### [Task description]
The answer is one number: how many lines in the data below hold "then".

### [Dataset content]
-- ==== Sys2Proof/Syntax.lean ====
section
/-! DEFINITION. The command set (spec 30_encoding.md R71, R72; every row of opcode_table.json) and the host's side: the
bus transactions and reset-input changes that reach the block (20_memory.md, 30_encoding.md R75,
70_reset_and_hazards.md R230). -/

namespace Sys2Proof

/-- The commands, one constructor per row of spec/opcode_table.json. -/
inductive Instr where
  /-- ENCODE, CMD word 0x00000001 (R173). -/
  | encode
  /-- DECODE, CMD word 0x00000002 (R174). -/
  | decode
  /-- HEX_ENC, CMD word 0x00000003 (R175). -/
  | hexEnc
  /-- HEX_DEC, CMD word 0x00000004 (R176). -/
  | hexDec
  /-- ILLEGAL: any other CMD word, with its two fields RSVD = w[31:4] and OPCODE = w[3:0] (R72, R177). -/
  | illegal (rsvd : BitVec 28) (opcode : BitVec 4)
deriving DecidableEq, Repr

/-- What the outside world does to the block, one event at a time in bus order (20_memory.md R61). Addresses are bus
addresses, `n` is the width in bytes; any width may be tried (R53 and R54 say which get a bus error). -/
inductive HostOp where
  /-- `MemRead(addr, n)` (R11, R52). -/
  | read (addr n : Nat)
  /-- `MemWrite(addr, n, v)`: the low `8*n` bits of `v` are the data (R11, R52). -/
  | write (addr n : Nat) (v : Word)
  /-- POLL (R75): read STATUS until its bit 0 is 0. -/
  | poll
  /-- The platform asserts (`true`) or deasserts (`false`) the reset input (R230). -/
  | reset (asserted : Bool)
deriving DecidableEq, Repr

end Sys2Proof
end

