-- ==== Sys2Proof/Machine/Operands.lean ====
section
/-! DEFINITION. The operand of a command (spec 30_encoding.md R73, 45_commands.md R172): IN_CTRL, IN_LEN and IN_BUF
decoded to a byte string or ABSENT, after the LEN_RANGE check. -/

namespace Sys2Proof.Machine

/-- `IN_BUF[0..IN_LEN)` (R172). -/
def State.inBytes (s : State) : Bytes := (List.range s.inLen.toNat).map s.inByte

/-- `input`: ABSENT (`none`) if IN_CTRL.IN_NULL = 1, else `IN_BUF[0..IN_LEN)` (R172). -/
def State.input (s : State) : Option Bytes := if s.inNull then none else some s.inBytes

/-- `IN_CTRL.IN_NULL = 0 and IN_LEN > N_IN` (R172): when IN_NULL = 1, IN_LEN is not read. -/
def State.lenOutOfRange (s : State) : Bool := !s.inNull && decide (s.cfg.nIn < s.inLen.toNat)

/-- The common checks of a legal command (R172), then `k` on the operand. -/
def withInput (s : State) (k : Option Bytes → Outcome State Fault Refusal) : Outcome State Fault Refusal :=
  if s.lenOutOfRange then raiseError .cmd .lenRange s else k s.input

end Sys2Proof.Machine
end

### [Solution to this exercise]
3